WHAT THIS TASK INVOLVES. The entries below contain a stretch that opens with the line containing "(resetBlock s).rxBuf = s.rxBuf := rfl" and closes with the line containing "o s).noMeas = s.noMeas := rfl"; set down that stretch exactly, both ends included, and nothing else.

━━━━━━━━━━━━━━━━━━━━━━━━━━━━━━

-- ==== Sys2Proof/Laws/State.lean ====
section
/-! SUPPORT. One lemma per field per update of the state, so that no proof unfolds a record update. -/

namespace Sys2Proof.Laws

open Sys2Proof.Machine

variable (s : State)

@[simp] theorem applySample_busy (p : Sample) : (applySample p s).busy = s.busy := rfl
@[simp] theorem applySample_done (p : Sample) : (applySample p s).done = s.done := rfl
@[simp] theorem applySample_chkErr (p : Sample) : (applySample p s).chkErr = s.chkErr := rfl
@[simp] theorem applySample_noMeas (p : Sample) : (applySample p s).noMeas = s.noMeas := rfl
@[simp] theorem applySample_reportChkInvalid (p : Sample) : (applySample p s).reportChkInvalid = s.reportChkInvalid := rfl
@[simp] theorem applySample_illegal (p : Sample) : (applySample p s).illegal = s.illegal := rfl
@[simp] theorem applySample_overrun (p : Sample) : (applySample p s).overrun = s.overrun := rfl
@[simp] theorem applySample_modeCur (p : Sample) : (applySample p s).modeCur = s.modeCur := rfl
@[simp] theorem applySample_outcome (p : Sample) : (applySample p s).outcome = s.outcome := rfl
@[simp] theorem applySample_stateCode (p : Sample) : (applySample p s).stateCode = s.stateCode := rfl
@[simp] theorem applySample_pm1Cnt (p : Sample) : (applySample p s).pm1Cnt = s.pm1Cnt := rfl
@[simp] theorem applySample_pm1DenRaw (p : Sample) : (applySample p s).pm1DenRaw = s.pm1DenRaw := rfl
@[simp] theorem applySample_pm25Cnt (p : Sample) : (applySample p s).pm25Cnt = s.pm25Cnt := rfl
@[simp] theorem applySample_pm25DenRaw (p : Sample) : (applySample p s).pm25DenRaw = s.pm25DenRaw := rfl
@[simp] theorem applySample_pm10Cnt (p : Sample) : (applySample p s).pm10Cnt = s.pm10Cnt := rfl
@[simp] theorem applySample_pm10DenRaw (p : Sample) : (applySample p s).pm10DenRaw = s.pm10DenRaw := rfl
@[simp] theorem applySample_tRaw (p : Sample) : (applySample p s).tRaw = s.tRaw := rfl
@[simp] theorem applySample_hRaw (p : Sample) : (applySample p s).hRaw = s.hRaw := rfl
@[simp] theorem applySample_resp (p : Sample) : (applySample p s).resp = s.resp := rfl
@[simp] theorem applySample_respLen (p : Sample) : (applySample p s).respLen = s.respLen := rfl
@[simp] theorem applySample_fsm (p : Sample) : (applySample p s).fsm = s.fsm := rfl
@[simp] theorem applySample_phase (p : Sample) : (applySample p s).phase = s.phase := rfl
@[simp] theorem applySample_opL (p : Sample) : (applySample p s).opL = s.opL := rfl
@[simp] theorem applySample_modeL (p : Sample) : (applySample p s).modeL = s.modeL := rfl
@[simp] theorem applySample_addrL (p : Sample) : (applySample p s).addrL = s.addrL := rfl
@[simp] theorem applySample_frame (p : Sample) : (applySample p s).frame = s.frame := rfl
@[simp] theorem applySample_txi (p : Sample) : (applySample p s).txi = s.txi := rfl
@[simp] theorem applySample_waitSel (p : Sample) : (applySample p s).waitSel = s.waitSel := rfl
@[simp] theorem applySample_drainEn (p : Sample) : (applySample p s).drainEn = s.drainEn := rfl
@[simp] theorem applySample_sum (p : Sample) : (applySample p s).sum = s.sum := rfl
@[simp] theorem applySample_rxBuf (p : Sample) : (applySample p s).rxBuf = s.rxBuf ++ p.rxIn := rfl
@[simp] theorem applySample_devAddr (p : Sample) : (applySample p s).devAddr = p.devAddr := rfl
@[simp] theorem applySample_txReady (p : Sample) : (applySample p s).txReady = p.txReady := rfl
@[simp] theorem applySample_env (p : Sample) : (applySample p s).env = s.env := rfl
@[simp] theorem applySample_draws (p : Sample) : (applySample p s).draws = s.draws := rfl
@[simp] theorem applySample_txHist (p : Sample) : (applySample p s).txHist = s.txHist := rfl
@[simp] theorem applySample_irqCount (p : Sample) : (applySample p s).irqCount = s.irqCount := rfl

@[simp] theorem resetBlock_busy : (resetBlock s).busy = State.reset.busy := rfl
@[simp] theorem resetBlock_done : (resetBlock s).done = State.reset.done := rfl
@[simp] theorem resetBlock_chkErr : (resetBlock s).chkErr = State.reset.chkErr := rfl
@[simp] theorem resetBlock_noMeas : (resetBlock s).noMeas = State.reset.noMeas := rfl
@[simp] theorem resetBlock_reportChkInvalid : (resetBlock s).reportChkInvalid = State.reset.reportChkInvalid := rfl
@[simp] theorem resetBlock_illegal : (resetBlock s).illegal = State.reset.illegal := rfl
@[simp] theorem resetBlock_overrun : (resetBlock s).overrun = State.reset.overrun := rfl
@[simp] theorem resetBlock_modeCur : (resetBlock s).modeCur = State.reset.modeCur := rfl
@[simp] theorem resetBlock_outcome : (resetBlock s).outcome = State.reset.outcome := rfl
@[simp] theorem resetBlock_stateCode : (resetBlock s).stateCode = State.reset.stateCode := rfl
@[simp] theorem resetBlock_pm1Cnt : (resetBlock s).pm1Cnt = State.reset.pm1Cnt := rfl
@[simp] theorem resetBlock_pm1DenRaw : (resetBlock s).pm1DenRaw = State.reset.pm1DenRaw := rfl
@[simp] theorem resetBlock_pm25Cnt : (resetBlock s).pm25Cnt = State.reset.pm25Cnt := rfl
@[simp] theorem resetBlock_pm25DenRaw : (resetBlock s).pm25DenRaw = State.reset.pm25DenRaw := rfl
@[simp] theorem resetBlock_pm10Cnt : (resetBlock s).pm10Cnt = State.reset.pm10Cnt := rfl
@[simp] theorem resetBlock_pm10DenRaw : (resetBlock s).pm10DenRaw = State.reset.pm10DenRaw := rfl
@[simp] theorem resetBlock_tRaw : (resetBlock s).tRaw = State.reset.tRaw := rfl
@[simp] theorem resetBlock_hRaw : (resetBlock s).hRaw = State.reset.hRaw := rfl
@[simp] theorem resetBlock_resp : (resetBlock s).resp = State.reset.resp := rfl
@[simp] theorem resetBlock_respLen : (resetBlock s).respLen = State.reset.respLen := rfl
@[simp] theorem resetBlock_fsm : (resetBlock s).fsm = State.reset.fsm := rfl
@[simp] theorem resetBlock_phase : (resetBlock s).phase = State.reset.phase := rfl
@[simp] theorem resetBlock_opL : (resetBlock s).opL = State.reset.opL := rfl
@[simp] theorem resetBlock_modeL : (resetBlock s).modeL = State.reset.modeL := rfl
@[simp] theorem resetBlock_addrL : (resetBlock s).addrL = State.reset.addrL := rfl
@[simp] theorem resetBlock_frame : (resetBlock s).frame = State.reset.frame := rfl
@[simp] theorem resetBlock_txi : (resetBlock s).txi = State.reset.txi := rfl
@[simp] theorem resetBlock_waitSel : (resetBlock s).waitSel = State.reset.waitSel := rfl
@[simp] theorem resetBlock_drainEn : (resetBlock s).drainEn = State.reset.drainEn := rfl
@[simp] theorem resetBlock_sum : (resetBlock s).sum = State.reset.sum := rfl
@[simp] theorem resetBlock_rxBuf : (resetBlock s).rxBuf = s.rxBuf := rfl
@[simp] theorem resetBlock_devAddr : (resetBlock s).devAddr = s.devAddr := rfl
@[simp] theorem resetBlock_txReady : (resetBlock s).txReady = s.txReady := rfl
@[simp] theorem resetBlock_env : (resetBlock s).env = s.env := rfl
@[simp] theorem resetBlock_draws : (resetBlock s).draws = s.draws := rfl
@[simp] theorem resetBlock_txHist : (resetBlock s).txHist = s.txHist := rfl
@[simp] theorem resetBlock_irqCount : (resetBlock s).irqCount = s.irqCount := rfl

@[simp] theorem loadExchange_busy (ph : Phase) (o : Byte) : (loadExchange ph o s).busy = s.busy := rfl
@[simp] theorem loadExchange_done (ph : Phase) (o : Byte) : (loadExchange ph o s).done = s.done := rfl
@[simp] theorem loadExchange_chkErr (ph : Phase) (o : Byte) : (loadExchange ph o s).chkErr = s.chkErr := rfl
@[simp] theorem loadExchange_noMeas (ph : Phase) (o : Byte) : (loadExchange ph o s).noMeas = s.noMeas := rfl
@[simp] theorem loadExchange_reportChkInvalid (ph : Phase) (o : Byte) : (loadExchange ph o s).reportChkInvalid = s.reportChkInvalid := rfl
@[simp] theorem loadExchange_illegal (ph : Phase) (o : Byte) : (loadExchange ph o s).illegal = s.illegal := rfl
@[simp] theorem loadExchange_overrun (ph : Phase) (o : Byte) : (loadExchange ph o s).overrun = s.overrun := rfl
@[simp] theorem loadExchange_modeCur (ph : Phase) (o : Byte) : (loadExchange ph o s).modeCur = s.modeCur := rfl
@[simp] theorem loadExchange_outcome (ph : Phase) (o : Byte) : (loadExchange ph o s).outcome = s.outcome := rfl
@[simp] theorem loadExchange_stateCode (ph : Phase) (o : Byte) : (loadExchange ph o s).stateCode = s.stateCode := rfl
@[simp] theorem loadExchange_pm1Cnt (ph : Phase) (o : Byte) : (loadExchange ph o s).pm1Cnt = s.pm1Cnt := rfl
@[simp] theorem loadExchange_pm1DenRaw (ph : Phase) (o : Byte) : (loadExchange ph o s).pm1DenRaw = s.pm1DenRaw := rfl
@[simp] theorem loadExchange_pm25Cnt (ph : Phase) (o : Byte) : (loadExchange ph o s).pm25Cnt = s.pm25Cnt := rfl
@[simp] theorem loadExchange_pm25DenRaw (ph : Phase) (o : Byte) : (loadExchange ph o s).pm25DenRaw = s.pm25DenRaw := rfl
@[simp] theorem loadExchange_pm10Cnt (ph : Phase) (o : Byte) : (loadExchange ph o s).pm10Cnt = s.pm10Cnt := rfl
@[simp] theorem loadExchange_pm10DenRaw (ph : Phase) (o : Byte) : (loadExchange ph o s).pm10DenRaw = s.pm10DenRaw := rfl
@[simp] theorem loadExchange_tRaw (ph : Phase) (o : Byte) : (loadExchange ph o s).tRaw = s.tRaw := rfl
@[simp] theorem loadExchange_hRaw (ph : Phase) (o : Byte) : (loadExchange ph o s).hRaw = s.hRaw := rfl
@[simp] theorem loadExchange_resp (ph : Phase) (o : Byte) : (loadExchange ph o s).resp = s.resp := rfl
@[simp] theorem loadExchange_respLen (ph : Phase) (o : Byte) : (loadExchange ph o s).respLen = s.respLen := rfl
@[simp] theorem loadExchange_fsm (ph : Phase) (o : Byte) : (loadExchange ph o s).fsm = .tx := rfl
@[simp] theorem loadExchange_phase (ph : Phase) (o : Byte) : (loadExchange ph o s).phase = ph := rfl
@[simp] theorem loadExchange_opL (ph : Phase) (o : Byte) : (loadExchange ph o s).opL = s.opL := rfl
@[simp] theorem loadExchange_modeL (ph : Phase) (o : Byte) : (loadExchange ph o s).modeL = s.modeL := rfl
@[simp] theorem loadExchange_addrL (ph : Phase) (o : Byte) : (loadExchange ph o s).addrL = s.addrL := rfl
@[simp] theorem loadExchange_frame (ph : Phase) (o : Byte) : (loadExchange ph o s).frame = buildCommand s.addrL o := rfl
@[simp] theorem loadExchange_txi (ph : Phase) (o : Byte) : (loadExchange ph o s).txi = 0 := rfl
@[simp] theorem loadExchange_waitSel (ph : Phase) (o : Byte) : (loadExchange ph o s).waitSel = waitSelOf s.opL ph := rfl
@[simp] theorem loadExchange_drainEn (ph : Phase) (o : Byte) : (loadExchange ph o s).drainEn = drainEnOf s.opL ph := rfl
@[simp] theorem loadExchange_sum (ph : Phase) (o : Byte) : (loadExchange ph o s).sum = s.sum := rfl
@[simp] theorem loadExchange_rxBuf (ph : Phase) (o : Byte) : (loadExchange ph o s).rxBuf = s.rxBuf := rfl
@[simp] theorem loadExchange_devAddr (ph : Phase) (o : Byte) : (loadExchange ph o s).devAddr = s.devAddr := rfl
@[simp] theorem loadExchange_txReady (ph : Phase) (o : Byte) : (loadExchange ph o s).txReady = s.txReady := rfl
@[simp] theorem loadExchange_env (ph : Phase) (o : Byte) : (loadExchange ph o s).env = s.env := rfl
@[simp] theorem loadExchange_draws (ph : Phase) (o : Byte) : (loadExchange ph o s).draws = s.draws := rfl
@[simp] theorem loadExchange_txHist (ph : Phase) (o : Byte) : (loadExchange ph o s).txHist = s.txHist := rfl
@[simp] theorem loadExchange_irqCount (ph : Phase) (o : Byte) : (loadExchange ph o s).irqCount = s.irqCount := rfl

@[simp] theorem finish_busy (c : OutcomeCode) : (finish c s).busy = false := rfl
@[simp] theorem finish_done (c : OutcomeCode) : (finish c s).done = true := rfl
@[simp] theorem finish_chkErr (c : OutcomeCode) : (finish c s).chkErr = s.chkErr := rfl
@[simp] theorem finish_noMeas (c : OutcomeCode) : (finish c s).noMeas = s.noMeas := rfl
@[simp] theorem finish_reportChkInvalid (c : OutcomeCode) : (finish c s).reportChkInvalid = s.reportChkInvalid := rfl
@[simp] theorem finish_illegal (c : OutcomeCode) : (finish c s).illegal = s.illegal := rfl
@[simp] theorem finish_overrun (c : OutcomeCode) : (finish c s).overrun = s.overrun := rfl
@[simp] theorem finish_modeCur (c : OutcomeCode) : (finish c s).modeCur = s.modeCur := rfl
@[simp] theorem finish_outcome (c : OutcomeCode) : (finish c s).outcome = c := rfl
@[simp] theorem finish_stateCode (c : OutcomeCode) : (finish c s).stateCode = s.stateCode := rfl
@[simp] theorem finish_pm1Cnt (c : OutcomeCode) : (finish c s).pm1Cnt = s.pm1Cnt := rfl
@[simp] theorem finish_pm1DenRaw (c : OutcomeCode) : (finish c s).pm1DenRaw = s.pm1DenRaw := rfl
@[simp] theorem finish_pm25Cnt (c : OutcomeCode) : (finish c s).pm25Cnt = s.pm25Cnt := rfl
@[simp] theorem finish_pm25DenRaw (c : OutcomeCode) : (finish c s).pm25DenRaw = s.pm25DenRaw := rfl
@[simp] theorem finish_pm10Cnt (c : OutcomeCode) : (finish c s).pm10Cnt = s.pm10Cnt := rfl
@[simp] theorem finish_pm10DenRaw (c : OutcomeCode) : (finish c s).pm10DenRaw = s.pm10DenRaw := rfl
@[simp] theorem finish_tRaw (c : OutcomeCode) : (finish c s).tRaw = s.tRaw := rfl
@[simp] theorem finish_hRaw (c : OutcomeCode) : (finish c s).hRaw = s.hRaw := rfl
@[simp] theorem finish_resp (c : OutcomeCode) : (finish c s).resp = s.resp := rfl
@[simp] theorem finish_respLen (c : OutcomeCode) : (finish c s).respLen = s.respLen := rfl
@[simp] theorem finish_fsm (c : OutcomeCode) : (finish c s).fsm = .idle := rfl
@[simp] theorem finish_phase (c : OutcomeCode) : (finish c s).phase = s.phase := rfl
@[simp] theorem finish_opL (c : OutcomeCode) : (finish c s).opL = s.opL := rfl
@[simp] theorem finish_modeL (c : OutcomeCode) : (finish c s).modeL = s.modeL := rfl
@[simp] theorem finish_addrL (c : OutcomeCode) : (finish c s).addrL = s.addrL := rfl
@[simp] theorem finish_frame (c : OutcomeCode) : (finish c s).frame = s.frame := rfl
@[simp] theorem finish_txi (c : OutcomeCode) : (finish c s).txi = s.txi := rfl
@[simp] theorem finish_waitSel (c : OutcomeCode) : (finish c s).waitSel = s.waitSel := rfl
@[simp] theorem finish_drainEn (c : OutcomeCode) : (finish c s).drainEn = s.drainEn := rfl
@[simp] theorem finish_sum (c : OutcomeCode) : (finish c s).sum = s.sum := rfl
@[simp] theorem finish_rxBuf (c : OutcomeCode) : (finish c s).rxBuf = s.rxBuf := rfl
@[simp] theorem finish_devAddr (c : OutcomeCode) : (finish c s).devAddr = s.devAddr := rfl
@[simp] theorem finish_txReady (c : OutcomeCode) : (finish c s).txReady = s.txReady := rfl
@[simp] theorem finish_env (c : OutcomeCode) : (finish c s).env = s.env := rfl
@[simp] theorem finish_draws (c : OutcomeCode) : (finish c s).draws = s.draws := rfl
@[simp] theorem finish_txHist (c : OutcomeCode) : (finish c s).txHist = s.txHist := rfl
@[simp] theorem finish_irqCount (c : OutcomeCode) : (finish c s).irqCount = s.irqCount + 1 := rfl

━━━━━━━━━━━━━━━━━━━━━━━━━━━━━━

THE COMPLETED TASK.
@[simp] theorem resetBlock_rxBuf : (resetBlock s).rxBuf = s.rxBuf := rfl
@[simp] theorem resetBlock_devAddr : (resetBlock s).devAddr = s.devAddr := rfl
@[simp] theorem resetBlock_txReady : (resetBlock s).txReady = s.txReady := rfl
@[simp] theorem resetBlock_env : (resetBlock s).env = s.env := rfl
@[simp] theorem resetBlock_draws : (resetBlock s).draws = s.draws := rfl
@[simp] theorem resetBlock_txHist : (resetBlock s).txHist = s.txHist := rfl
@[simp] theorem resetBlock_irqCount : (resetBlock s).irqCount = s.irqCount := rfl

@[simp] theorem loadExchange_busy (ph : Phase) (o : Byte) : (loadExchange ph o s).busy = s.busy := rfl
@[simp] theorem loadExchange_done (ph : Phase) (o : Byte) : (loadExchange ph o s).done = s.done := rfl
@[simp] theorem loadExchange_chkErr (ph : Phase) (o : Byte) : (loadExchange ph o s).chkErr = s.chkErr := rfl
@[simp] theorem loadExchange_noMeas (ph : Phase) (o : Byte) : (loadExchange ph o s).noMeas = s.noMeas := rfl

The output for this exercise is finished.